Using variable modulus to modify a rack cutter and generate a gear pair

In this paper, two normal imaginary helical rack cutters were first established. One of these cutters is a skewed-rack cutter with an asymmetrical straight edge. The other is a rack cutter with an asymmetric parabolic profile. Second, the gear’s tooth surface of the asymmetric parabolic rack cutter is modified to be barrel-shaped based on a variable modulus. The tooth thickness of the gear is gradually reduced along the face width of the tooth from the middle of the tooth surface. Then the coordinate relationship between the gears’ blanks and the imaginary helical rack cutters was established. Through the differential geometry, crowned and uncrowned helical gear pairs were generated. Because of human factors, when the gear pair is installed, it is easy to cause the gear pair edge contact. It is necessary to add artificial assembly error settings through the tooth contact analysis to investigate the kinematic errors and contact conditions of the crowned and uncrowned helical gear pair. The mathematical models and analysis methods proposed for the crowned imaginary rack cutter using variable modulus should be useful for the design and production of double crowned helical gears with asymmetric parabolic teeth.

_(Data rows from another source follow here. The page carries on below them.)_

/-- Capture output `t` of a channel. -/
def capOne (t c : Nat) (s : State) : State :=
  let k := s.lau.cap
  let d := isDouble s.clk.rate
  let put1 := fun (m : SMap Int) (i : Nat) => let r := capStage (capCoefs k 1) k.sh1 (capInput s c) (2 * i)
    (smSet 0 m (capKey c i) r.1, r.2)
  let a := if d then put1 k.y1 t else (let r := put1 k.y1 (2 * t - 1)
                                       let q := put1 r.1 (2 * t)
                                       (q.1, r.2 + q.2))
  let b := if d then (capStoreAt a.1 c t, 0) else capStage (capCoefs k 2) k.sh2 (capStoreAt a.1 c) (2 * t)
  let y2 := smSet 0 k.y2 (capKey c t) b.1
  let e := capStage (capCoefs k 3) k.sh3 (capStoreAt y2 c) t
  let n := a.2 + b.2 + e.2
  evIf (decide (0 < n)) aLauEvt 10 (setLau s (fun l => { l with cap := { l.cap with
    y1 := a.1, y2 := y2, out := smSet 0 l.cap.out (capKey c t) e.1, clips := bump 32 l.cap.clips n } }))

/-- The enabled capture channels. -/
def capChannels (s : State) : List Nat := (List.range 8).filter (fun c => decide (s.lau.cap.mask / 2 ^ c % 2 = 1))

/-- The same for the channels of a list. -/
def capAll (t : Nat) : List Nat → State → State
  | [], s => s
  | c :: cs, s => capAll t cs (capOne t c s)

/-- The capture outputs that are due up to time index `t`, at most `fuel` of them. -/
def capUpTo (t : Nat) : Nat → State → State
  | 0, s => s
  | fuel + 1, s =>
    if s.lau.cap.running.isSome ∧ s.lau.cap.next ≤ t then
      let s1 := capAll s.lau.cap.next (capChannels s) s
      capUpTo t fuel (setLau s1 (fun l => { l with cap := { l.cap with next := l.cap.next + 1 } }))
    else s

/-! ## Capture start, end and writer (R433, R434) -/

/-- Capture ends. -/
def captureEnd (s : State) : State := evRaise aLauEvt 8 (setLau s (fun l => { l with cap := { l.cap with running := none } }))

/-- Capture is stopped: what is not written is discarded, and the writer is a reset master (R386). -/
def captureStop (s : State) : State :=
  if s.lau.cap.running.isSome then
    captureEnd (resetMasters [5] (setLau s (fun l => { l with cap := { l.cap with queue := [] } })))
  else s

/-- A capture block of channel `c` of tranche `n`. -/
def captureBlock (s : State) (n c : Nat) : List Byte :=
  let u := (positions.filter (fun j => decide (16 * n + j < 16 * s.lau.cap.first + capNu s))).foldl (fun a j => a + 2 ^ j) 0
  let b := positions.flatMap (fun j => leInt 4 (smGet 0 s.lau.cap.out (capKey c (16 * n + j)))) ++ leBytes 8 n ++ leBytes 1 c ++ zeros 1 ++ leBytes 2 u
  b ++ leBytes 4 (crc32c b)

/-- A write into a capture space: 0 control SRAM, at its internal addresses, 1 DRAM, 2 host. What the matrix answers DECODE changes nothing (R380,
R385, R392, R395). -/
def captureWrite (space a : Nat) (bs : List Byte) (s : State) : State :=
  let t : Txn := { master := 5, target := if space = 0 then targetOf a else 5, write := true, id := 0, addr := a }
  match space with
  | 0 =>
    if targetOf a = 4 ∧ targetOf (a + bs.length - 1) = 4 then { s with stw := { s.stw with sram := smWriteBytes s.stw.sram (a - 0x08000000) bs } }
    else mtxError 3 t s
  | 1 =>
    let r := bestWrite a bs [] s
    if r.1 = 0 then r.2 else mtxError r.1 t r.2
  | _ => hostWrite a bs s

/-- The same for a list of writes. -/
def captureWrites (space : Nat) : List (Nat × List Byte) → State → State
  | [], s => s
  | (a, bs) :: ws, s => captureWrites space ws (captureWrite space a bs s)

/-- The capture space takes blocks: host traffic flows, and the writer's port is not finishing a burst (R331, R386). -/
def capOpen (s : State) : Bool := (decide (s.lau.cap.space ≠ 2) || canHost s) && !decide (5 ∈ s.mtx.draining)

/-- Waiting tranches are written once the space takes them. -/
def captureFlush : List (Nat × List (Nat × List Byte)) → State → State
  | [], s => setLau s (fun l => { l with cap := { l.cap with queue := [] } })
  | (n, ws) :: rest, s =>
    if capOpen s then captureFlush rest (captureWrites s.lau.cap.space ws s) else setLau s (fun l => { l with cap := { l.cap with queue := (n, ws) :: rest } })

/-- The blocks of a tranche that cannot be queued are discarded. -/
def captureDrop (n : Nat) : List Nat → State → State
  | [], s => s
  | c :: cs, s => captureDrop n cs (ledgerLim 0x1005 2 0 1 (fun k => (c, n % 2 ^ 32, k))
      (evRaise aLauEvt 9 (setLau s (fun l => { l with cap := { l.cap with drops := bump 32 l.cap.drops 1 } }))))
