-- ==== Sys2Proof/Machine/Sap.lean ====
section
/-! DEFINITION. Serial audio ports: frames, port indices, slips, aligned groups, outputs (R412 to R420). -/

namespace Sys2Proof.Machine

/-- A counter of a port's record: 4 SLIP, 8 UNDERRUN, 12 CLIP (R436). -/
def sapCount (p off n : Nat) (s : State) : State := setSap p { sapAt s p with cnt := bumpAt (sapAt s p).cnt off n } s

/-- A word on SDI as s24, and whether it saturated (R413). -/
def fromWord (word w : Nat) : Int × Nat :=
  if word = 16 then (signed 16 w * 256, 0)
  else if word = 24 then (signed 24 w, 0)
  else let v := rnd 8 (signed 32 w)
       (satS 24 v, clips 24 v)

/-- An s24 sample as a word on SDO (R413). -/
def toWord (word : Nat) (v : Int) : Int × Nat :=
  if word = 16 then (satS 16 (rnd 8 v), clips 16 (rnd 8 v))
  else if word = 24 then (v, 0) else (v * 256, 0)

/-- The port index at which the period in progress begins (R415). -/
def portStart (s : State) (p : Nat) : Nat :=
  let m := (sapAt s p).m
  if isDouble s.clk.rate then periodStart s * m / 2 else periodStart s * m

/-- A slip (R416). -/
def sapSlip (p : Nat) (s : State) : State :=
  let s1 := evRaise aLauEvt 0 (sapCount p 4 1 s)
  ledgerLim 0x1001 3 p 1 (fun _ => (p, 2, cntAt (sapAt s1 p).cnt 4)) s1

/-- A member of an aligned group has no edge at this position (R419). -/
def groupUnderrun (p : Nat) (s : State) : State :=
  let x := sapAt s p
  if x.group = 255 ∨ x.whole = false then s
  else
    let s1 := sapCount p 8 1 (setSap p { x with whole := false } s)
    ledger 0x1002 2 x.group p (cntAt (sapAt s1 p).cnt 8) (evRaise aLauEvt 1 s1)

/-- SAP_WS_EDGE: a slave's edge with the index it is given (R416); `aligned`: within a quarter frame of the leader's (R419). -/
def wsEdge (p f : Nat) (aligned : Bool) (s : State) : State :=
  let x := sapAt s p
  let bad := decide (x.group ≠ 255) && !aligned
  let same := decide (x.last = some f) && !x.lost
  let skip := x.last.any (fun l => decide (f ≠ l + 1)) && !same && !x.lost
  let s1 := setSap p { x with last := some f, lost := false, dropIn := same, unaligned := bad, whole := x.whole } s
  let s2 := if same || skip then sapSlip p s1 else s1
  if bad then groupUnderrun p s2 else setSap p { sapAt s2 p with whole := true } s2
def execSapWsEdge (p f : Nat) (aligned : Bool) (s : State) : Host.Outcome State Fault Refusal :=
  .next (if (sapAt s p).enabled ∧ (sapAt s p).master = false ∧ p < 16 then wsEdge p f aligned s else s)

/-- SAP_LOST: a slave port without an edge for 4 frame periods (R416). -/
def execSapLost (p : Nat) (s : State) : Host.Outcome State Fault Refusal :=
  let x := sapAt s p
  .next (if x.enabled ∧ x.master = false ∧ x.lost = false ∧ p < 16 then
      groupUnderrun p (ledger 0x1001 3 p 1 (cntAt x.cnt 4) (evRaise aLauEvt 2 (setSap p { x with lost := true } s)))
    else s)

/-- The input samples of frame `f` have port index f + 1 (R415). -/
def takeInput (p f : Nat) (v0 v1 : Int × Nat) (s : State) : State :=
  let t := f + 1
  let x := sapAt s p
  let s1 := sapCount p 12 (v0.2 + v1.2) (setSap p { x with
    ins := smSet 0 (smSet 0 (x.ins.filter (fun e => decide (2 * t < e.1 + 800))) (t * 2) v0.1) (t * 2 + 1) v1.1 } s)
  if sapAtRender s p && s.clk.tidxValid then
    placeSample { ty := 3, idx := p, ch := 1 } t v1.1 (placeSample { ty := 3, idx := p, ch := 0 } t v0.1 s1)
  else s1

/-- The side-tones that a port feeds, with the samples of its channels that enter the modulators at render index `t`. -/
def sideTones (p t : Nat) (x0 x1 : Int) : List Nat → State → State
  | [], s => s
  | k :: ks, s =>
    let m := monAt s k
    sideTones p t x0 x1 ks (if m.stOn ∧ m.stPort = p then sideTone k t (if m.stCh = 0 then x0 else x1) s else s)

/-- The render-rate index in whose tranche a frame falls. -/
def renderIndex (s : State) (p f : Nat) : Nat := (if isDouble s.clk.rate then f * 2 else f) / max 1 (sapAt s p).m

/-- A bus that a port's output takes catches up. -/
def feedBus (p f code idx : Nat) (s : State) : State := if code = 2 ∧ sapAtRender s p then busAdvance idx f s else s

/-- The sample of an output source at port index `f` (R418). -/
def outputOf (s : State) (f code idx : Nat) : Int :=
  match code with
  | 1 => (outSample s idx f).getD 0
  | 2 => smGet 0 (busAt s idx).out f
  | 3 => stimAt s f
  | _ => 0

/-- The staged tranche that an output source is sent from fails its check (R453). -/
def stagedBad (s : State) (f code idx : Nat) : Bool :=
  decide (code = 1) && (stagedAt s idx (heldIndex s f / 16)).any (fun g => decide (g.chk ≠ trancheCheck g.xs 0))

/-- What SDO carries for one channel: zero off the render rate, while the device does not drive, and while the core clock does
not run (R244, R417, R420). -/
def sdoSample (s : State) (p f code idx : Nat) : Int × Nat :=
  if !sapAtRender s p || !driving s || !coreRuns s || stagedBad s f code idx then (0, 0)
  else toWord (sapAt s p).word (rnd 24 (outputOf s f code idx * zmAt s f))

/-- SAP_CHK, once for each tranche that a port's channel sends (R453). -/
def sapCheck (p f code idx : Nat) (s : State) : State :=
  if sapAtRender s p && stagedBad s f code idx && !(sapAt s p).last.any (fun l => decide (l / 16 = f / 16)) then handoffCheck 2 idx s else s

/-- The outputs of frame `f`; a port with DPX_HIZ is not driven while the device does not drive (R420). -/
def sendFrame (p f : Nat) (s : State) : State :=
  let x := sapAt s p
  let s1 := sapCheck p f x.src1 x.idx1 (sapCheck p f x.src0 x.idx0 (feedBus p f x.src1 x.idx1 (feedBus p f x.src0 x.idx0 s)))
  let a := sdoSample s1 p f x.src0 x.idx0
  let b := sdoSample s1 p f x.src1 x.idx1
  if x.dpxHiz && !driving s then s1 else emit (.sap p f [a.1, b.1]) (sapCount p 12 (a.2 + b.2) s1)

/-- SAP_FRAME: nothing runs in a thermal trip (R470). The words of channels 0 and 1 on SDI. As frame `f` ends, the side-tone sample of frame f - 2, whose port index is f - 1, enters
the modulators (R415, R426). -/
def sapFrame (p w0 w1 : Nat) (s : State) : State :=
  let x := sapAt s p
  let f := if x.master then max ((x.last.map (· + 1)).getD 0) (portStart s p) else x.last.getD 0
  let a := if x.unaligned then (0, 0) else fromWord x.word w0
  let b := if x.unaligned then (0, 0) else fromWord x.word w1
  let s1 := sendFrame p f s
  let s2 := if x.dropIn || x.unaligned then s1 else takeInput p f a b s1
  let s3 := sideTones p (renderIndex s p (f + 1)) (sapSample s2 p 0 (f - 1)) (sapSample s2 p 1 (f - 1)) (List.range 8) s2
  setSap p { sapAt s3 p with last := some f, dropIn := false, unaligned := false } s3
def execSapFrame (p w0 w1 : Nat) (s : State) : Host.Outcome State Fault Refusal :=
  .next (if s.aon.trip = false ∧ p < 16 ∧ (sapAt s p).enabled ∧ (sapAt s p).lost = false ∧ ((sapAt s p).master ∨ (sapAt s p).last.isSome) then sapFrame p w0 w1 s
    else s)

end Sys2Proof.Machine
end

Using a planar rack cutter with variable modulus to generate a spherical gear pair

In this study, an imaginary planar rack cutter with variable modulus and discrete conical teeth was used to generate a spherical gear pair with double degree of freedom. First, a geometric method was used to design the mathematical model of the imaginary planar rack cutter with variable modulus and discrete conical teeth. Next, the relationship of coordinate systems between the generating and generated surfaces was established. Then, the family of the imaginary planar rack cutter surfaces was obtained by homogeneous coordinate transformation matrix. Further, two equations of meshing between the generating and generated surfaces were determined by the two-parameter envelope theory. The mathematical model of spherical gear pair with variable modulus and discrete ring-involute teeth can be created by using the two equations of meshing and the family of the imaginary planar rack cutter surfaces. The mathematical models of the spherical gear pair with double degree of freedom and tooth contact analysis method were used to investigate the assembly errors of the gear pair in four cases.

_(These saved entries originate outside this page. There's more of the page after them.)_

/-- TIME_TRIG. -/
def execTimeTrig (d : Desc) (s : State) : Host.Outcome State Fault Refusal :=
  let target := pl d 0 1
  let mode := pl d 1 1
  let n := if plBit d 2 0 then leastBefore s 2 else pl d 8 8
  .next (if plBit d 2 2 then
      checked d [(0, 28)] [(0, decide (target ≤ 3) || decide (target = 16) || decide (target = 17)), (2, decide (pl d 2 1 ≤ 7))] s
        (finish d stOk (disarmTrig target s))
    else checked d [(0, 3), (8, 20)] (trigLimits d) s
      (if target = 16 then stimulusArm d n false s
       else if target = 17 then captureArm d n s
       else if mode = 0 then (if beforeH s ((n : Int) - 2) then armTrig d n s else finish d stLate s)
       else if s.ptp.valid && decide (pl d 8 6 * 1000000000 + pl d 16 4 < s.ptp.dt + 10000) then finish d stLate s
       else armTrig d 0 s))

/-- Pin actions keyed to a tranche are committed at H_(N-2) (R297, R323). -/
def trigBoundary (k : Nat) : SMap Trig → State → State
  | [], s => s
  | (_, t) :: ts, s => trigBoundary k ts (if t.mode = 0 ∧ t.n = k + 2 then report t.tok stOk 0 0 s else s)

/-- TRIG_FIRE: the first edge; periodic actions stay armed. -/
def execTrigFire (p : Nat) (s : State) : Host.Outcome State Fault Refusal :=
  .next (match smFind s.ptp.trig p with
    | none => s
    | some t =>
      if t.mode = 0 then (if t.n ≤ s.clk.tidx + 1 ∧ s.clk.tidxValid then setPin p (!t.pol) (setPtp s (fun x => { x with trig := smDrop x.trig p })) else s)
      else if s.ptp.valid then
        let s1 := setPtp s (fun x => { x with trig := if t.mode = 2 then smPut x.trig p { t with time := t.time + t.period } else smDrop x.trig p })
        setPin p (!t.pol) s1
      else s)

/-- TRIG_PULSE_END: the pin returns to the other level. -/
def execTrigPulseEnd (p : Nat) (s : State) : Host.Outcome State Fault Refusal :=
  .next (if p = 4 then setPin 4 false s else if p < 4 then setPin p (!decide (p ∈ s.ptp.pinHigh)) s else s)

/-- PPS_OUT_PULSE. -/
def execPpsOutPulse (s : State) : Host.Outcome State Fault Refusal := .next (if s.ptp.ppsEn && s.ptp.valid then setPin 4 true s else s)

/-! ## Captures (R298) -/

/-- TIME_CAP_CFG. -/
def execTimeCapCfg (d : Desc) (s : State) : Host.Outcome State Fault Refusal :=
  .next (checked d [(0, 2)] [(0, decide (pl d 0 1 ≤ 15))] s
    (finish d stOk (setPtp s (fun p => { p with tcapMask := pl d 0 1, tcapEdges := pl d 1 1 }))))

/-- TCAP_EDGE: `cycle` is the core cycle within the period. -/
def execTcapEdge (pin : Nat) (rising : Bool) (cycle : Nat) (s : State) : Host.Outcome State Fault Refusal :=
  let want := s.ptp.tcapEdges / 4 ^ pin % 4
  let e := if rising then 1 else 2
  .next (if pin < 4 ∧ s.ptp.tcapMask / 2 ^ pin % 2 = 1 ∧ want / e % 2 = 1 then
      (if 64 ≤ s.ptp.tcapQ.length then queueOverflow 4 s
       else evRaise aPtpEvt 3 (setPtp s (fun p => { p with
         tcapQ := p.tcapQ ++ [{ pin := pin, edge := e, time := p.dt, tidx := tidxLow s, cycle := cycle }] })))
    else s)

/-- A capture as 24 bytes; `top`: bit 31 of the first word. -/
def capRecord (top : Bool) (c : TCap) : List Byte :=
  leBytes 1 c.pin ++ leBytes 1 c.edge ++ leBytes 2 (if top then 32768 else 0) ++ leBytes 6 (c.time / 1000000000) ++ zeros 2 ++
    leBytes 4 (c.time % 1000000000) ++ leBytes 4 c.tidx ++ leBytes 4 c.cycle

/-- TIME_CAP_READ. -/
def execTimeCapRead (d : Desc) (s : State) : Host.Outcome State Fault Refusal :=
  let n := pl d 8 1
  .next (checked d [(0, 9)] [(8, decide (1 ≤ n) && decide (n ≤ 64))] s
    (let es := s.ptp.tcapQ.take n
     finish d stOk (hostWrite (pl d 0 8) (leBytes 4 es.length ++ zeros 4 ++ es.flatMap (capRecord false))
       (setPtp s (fun p => { p with tcapQ := p.tcapQ.drop n })))))

/-! ## Reads that pop or latch (R304, R518) -/

/-- Later words of a popped record, kept until the next pop. -/
def latchWords (a : Nat) : List Nat → State → State
  | [], s => s
  | w :: ws, s => latchWords (a + 4) ws (latch s a (BitVec.ofNat 32 w))

/-- PTP_RPT_POP. -/
def rptPopOp (n : Nat) (s : State) : State :=
  let a := 0x00500100 + 0x10 * n
  match smGet [] s.ptp.rpt n with
  | r :: rs =>
    let s1 := setPtp s (fun p => { p with rpt := smSet [] p.rpt n rs })
    { latchWords (a + 4) [r.seqId, r.time % 1000000000, r.time / 1000000000] s1 with
      rdata := [BitVec.ofNat 32 (2 ^ 31 + r.msgType % 256 * 256 + r.domain % 256)] }
  | [] => { s with rdata := [0] }
def execPtpRptPop (n : Nat) (be : BitVec 4) (s : State) : Host.Outcome State Fault Refusal := .next (narrow be (rptPopOp n s))

/-- PTP_TCAP_POP. -/
def tcapPopOp (s : State) : State :=
  match s.ptp.tcapQ with
  | c :: cs =>
    let ws := (chunks 4 6 (capRecord true c)).map leNat
    { latchWords 0x00500144 (ws.drop 1) (setPtp s (fun p => { p with tcapQ := cs })) with rdata := [BitVec.ofNat 32 (ws.getD 0 0)] }
  | [] => { s with rdata := [0] }
def execPtpTcapPop (be : BitVec 4) (s : State) : Host.Outcome State Fault Refusal := .next (narrow be (tcapPopOp s))

/-- PTP_TIME_READ. -/
def timeReadOp (s : State) : State :=
  let sec := s.ptp.dt / 1000000000
  { latchWords 0x00500020 [sec, sec / 2 ^ 32 % 65536] s with rdata := [BitVec.ofNat 32 (s.ptp.dt % 1000000000)] }
def execPtpTimeRead (be : BitVec 4) (s : State) : Host.Outcome State Fault Refusal := .next (narrow be (timeReadOp s))

/-- `PTP_STAT` (R303). -/
def ptpStat (s : State) : Nat :=
  let p := s.ptp
  let b := fun (x : Bool) (k : Nat) => if x then 2 ^ k else 0
  b p.stepArmed 6 + b p.gmChange 5 + b p.valid 4 + p.st

end Sys2Proof.Machine
end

Complex anti-synchronization of two indistinguishable chaotic complex nonlinear models

The principal target of this work is to introduce and examine a novel kind of complex synchronization. This sort may be called complex anti-synchronization. There are surprising properties of complex anti-synchronization that do not exist in the writing, for example, (1) this sort of synchronization can dissect just for complex nonlinear frameworks. (2) The complex anti-synchronization contains or connects two sorts of synchronizations (anti-synchronization and complete synchronization). Anti-synchronization happens between the real part of main framework and the imaginary part of the slave framework, although complete synchronization accomplishes between the real part of slave framework and the imaginary part of the main framework. (3) In complex anti-synchronization, the attractors of the essential and slave structures are moving symmetrical to each other with a similar structure. (4) The state variable of the standard framework synchronizes with an other state variable of the slave structure. An explanation of complex anti-synchronization is presented for two indistinguishable chaotic complex nonlinear frameworks. In view of the Lyapunov function, a plan is intended to accomplish complex anti-synchronization of disordered or chaotic attractors of these frameworks. The effectiveness of the obtained results is outlined by a reenactment illustration. Numerical outcomes are plotted to show state variable, modulus errors, phase errors and the development of the attractors of these chaotic frameworks after synchronization to demonstrate that complex anti-synchronization is accomplished.